We sell in five different countries around Europe, not a single one of them deals with tax the same way. We thought it was gonna be easy because we started in the UK and the UK taxes are the simplest, 12% flat tax. The second country was Ireland, and we know there it's a little bit more complex. It's a flat tax plus a levy that you have to pay. Then we went to Spain, there's a flat tax plus a levy plus another levy, that depends on what kind of vehicle you're insuring. “Okay, cool, we can get there.” We went to France, there are five different flat taxes depending on how much of the policy covers a certain type of risk. It just got more and more complex as we did it.

Most companies end up solving it, for accounting purposes is to throw an army of accountants at it. In traditional insurance companies and traditional finance companies a massive amount of their staff ends up being a very large finance department.

Rob: You're trying to build a technology first company above all else?

Stu: Exactly. Our CEO Sten. He's tasked us with beating Aviva, who have 120,000 staff and doing it with less than 2,000. That's going to require an awful lot of work, on the technology side to make sure that we can build a super efficient finance department.

Rob: What did this look like before you have this new solution? What was the process you had to go through to rebuild it?

Stu: You don't hear about our first version. We just kind of kept track of how much money people have put into their account. Then overfunded our client money account to make sure that we would always have enough. We didn't have that many customers, so we did throw a few accountants at it to find out exactly how much money we had. Then we would pay our insurers out of our savings account instead. We always had enough money to pay everybody. But as we grew bigger and took on more and more customers, more and more varied products, more, more different underwriters, we needed to start actually doing this properly.

Rob: How important is it to be precise with this type of system?

Stu: When it comes down to, certainly things like tax and client money, things have to reconcile to the penny. If something is out by one penny, then that is enough for us to stop what we're doing and go in and try and find out why it's out by one penny.

Rob: It’s interesting you're going down to the accuracy of the nearest penny. Is there a specific reason why you're doing that?

Stu: Probably regulations, is the biggest one. In a regulated industry we get audited. We have been audited in three years, I think three times. We fully expect to be audited on a regular basis, especially because we are doing something new. We are building a whole bunch of new technology and building things that the regulators haven't seen and building new products that the regulators haven't seen. They want to make sure that we are doing things fair and that we're treating people fairly, that is also one of our main goals.

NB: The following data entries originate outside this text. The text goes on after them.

-- ==== Sys2Proof/Machine/Issue.lean ====
section
/-!
DEFINITION. The instruction that a word spells, by OP and FN (R211, R212), for the single-step of R564: the meaning of that instruction's own
row.
-/
namespace Sys2Proof
namespace Machine

/-- OP 0x01, by FN. -/
def issueR (core : CoreId) (fn : Nat) (s : State) : Result :=
  match fn with
  | 0x000 => execAdd core s
  | 0x001 => execSub core s
  | 0x002 => execMul core s
  | 0x003 => execMla core s
  | 0x004 => execAnd core s
  | 0x005 => execOr core s
  | 0x006 => execXor core s
  | 0x007 => execShl core s
  | 0x008 => execShr core s
  | 0x009 => execSra core s
  | 0x00A => execMin core s
  | 0x00B => execMax core s
  | 0x00C => execMinu core s
  | 0x00D => execMaxu core s
  | 0x00E => execSlt core s
  | 0x00F => execSltu core s
  | 0x010 => execSeq core s
  | _ => execIllegalInstruction core s

/-- OP 0x02 to 0x1B: immediates, loads and stores. -/
def issueI (core : CoreId) (op : Nat) (s : State) : Result :=
  match op with
  | 0x02 => execAddi core s
  | 0x03 => execAndi core s
  | 0x04 => execOri core s
  | 0x05 => execXori core s
  | 0x06 => execShli core s
  | 0x07 => execShri core s
  | 0x08 => execSrai core s
  | 0x09 => execSlti core s
  | 0x0A => execMovk core s
  | 0x0B => execLui core s
  | 0x10 => execLd8u core s
  | 0x11 => execLd16u core s
  | 0x12 => execLd32u core s
  | 0x13 => execLd32s core s
  | 0x14 => execLd64 core s
  | 0x15 => execSt8 core s
  | 0x16 => execSt16 core s
  | 0x17 => execSt32 core s
  | 0x18 => execSt64 core s
  | 0x19 => execLsld core s
  | 0x1A => execLsst core s
  | 0x1B => execLscp core s
  | _ => execIllegalInstruction core s

/-- OP 0x20 and above: branches, parameters, pushes, semaphores, the end of a replay. -/
def issueB (core : CoreId) (op : Nat) (s : State) : Result :=
  match op with
  | 0x20 => execBeq core s
  | 0x21 => execBne core s
  | 0x22 => execBlt core s
  | 0x23 => execBge core s
  | 0x24 => execBltu core s
  | 0x25 => execBgeu core s
  | 0x26 => execJal core s
  | 0x27 => execJr core s
  | 0x28 => execDbnz core s
  | 0x2C => execPget core s
  | 0x2D => execPset core s
  | 0x2E => execRdsr core s
  | 0x30 => execFins core s
  | 0x31 => execPush core s
  | 0x32 => execGate core s
  | 0x33 => execSemsig core s
  | 0x34 => execSemwait core s
  | 0x35 => execSemrd core s
  | 0x3D => execNop core s
  | 0x3E => execRend core s
  | 0x3F => execHalt core s
  | _ => execIllegalInstruction core s

/-- The instruction that word w spells is issued on a core that is RUNNING with w at its PC. -/
def issueWord (core : CoreId) (w : Nat) (s : State) : Result :=
  if insOp w = 0x01 then issueR core (insFn w) s
  else if insOp w < 0x20 then issueI core (insOp w) s
  else issueB core (insOp w) s

/-- A single step of a core (R564). -/
def stepCore (core : CoreId) (s : State) : Result :=
  match s.dev.stepRefusal core with
  | some st => .next { s with dev := s.dev.dbgEnd st }
  | none =>
    match s.dev.stepWord core with
    | none => .next { s with dev := s.dev.stepNothing core }
    | some w =>
      match issueWord core w { s with dev := s.dev.stepBegin core } with
      | .next t => .next { t with dev := t.dev.stepEnd core w (s.dev.core core).pc }
      | r => r

end Machine
end Sys2Proof
end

Our big three company things are that we want to be fair, we want to be simple and we want to be flexible. That means that if you give someone money, you expect to get that money back and to the penny. E.g. if you lent me £10 and I give you back £9.99 when it's only a penny, it's fine. You'd still feel a little bit like “well, hang on, yeah, it might be fine, but it's still my penny”. Combined with the fact that, we want to make sure that if a user asks for their money back, which they it's their money, they can have it. They get exactly what they're entitled to. Certainly the tax man he cares about a penny. It was very much a case of making sure that this stuff worked. That was one of the big problems. We've essentially been retrofitting this ledger onto an accounting system that has been running for two and 1/2 years.

Rob: Was this an off the shelf solution, or was it something you built from the ground up?

Stu: No, this is a new ledger that we're building on to replace the old charges and credit system that we built back in 2017/16. What that meant was, it was much more accurate. It’s much more specific about exactly what different charges. Who they were for? What account there was supposed to go into? Things like that.

Rob: How are you able to get to that level of detail and accuracy?

Stu: A lot of work! Mainly because we write our own software from scratch, we were able to integrate it really well into the platform that we're building. We didn't have to integrate with an off the shelf policy management system and we didn't have to integrate with an off the shelf user management system. It was very easy for us to dig into the bits of the system that required integrating directly into that accountancy system and just put it in there. It's all our software, it's all our code. Where it became tricky was when we dealt with third parties. We don’t handle payments ourselves. For example, we use Stripe for payments, we GoCardless for bank transfers, and we use financing companies for doing premium financing. Those all have varying levels of technical integration. Stripe is one of the gold standards for how to do really great developer experience and really great integration. We can get a lot of information from them which allows us to automate things. Like when someone does a dispute on a charge on their card, it doesn’t have to go through a manual process. That whole system can now be automated. Some of our other partners are less technically efficient and it still requires little bits of manual processes and getting those integrations in place.

Rob: You have the requirement to be able to reconcile these thousands of policies in a complete way. What's the most important thing that you need to be aware of? Or the most important piece of information that you're capturing to do this?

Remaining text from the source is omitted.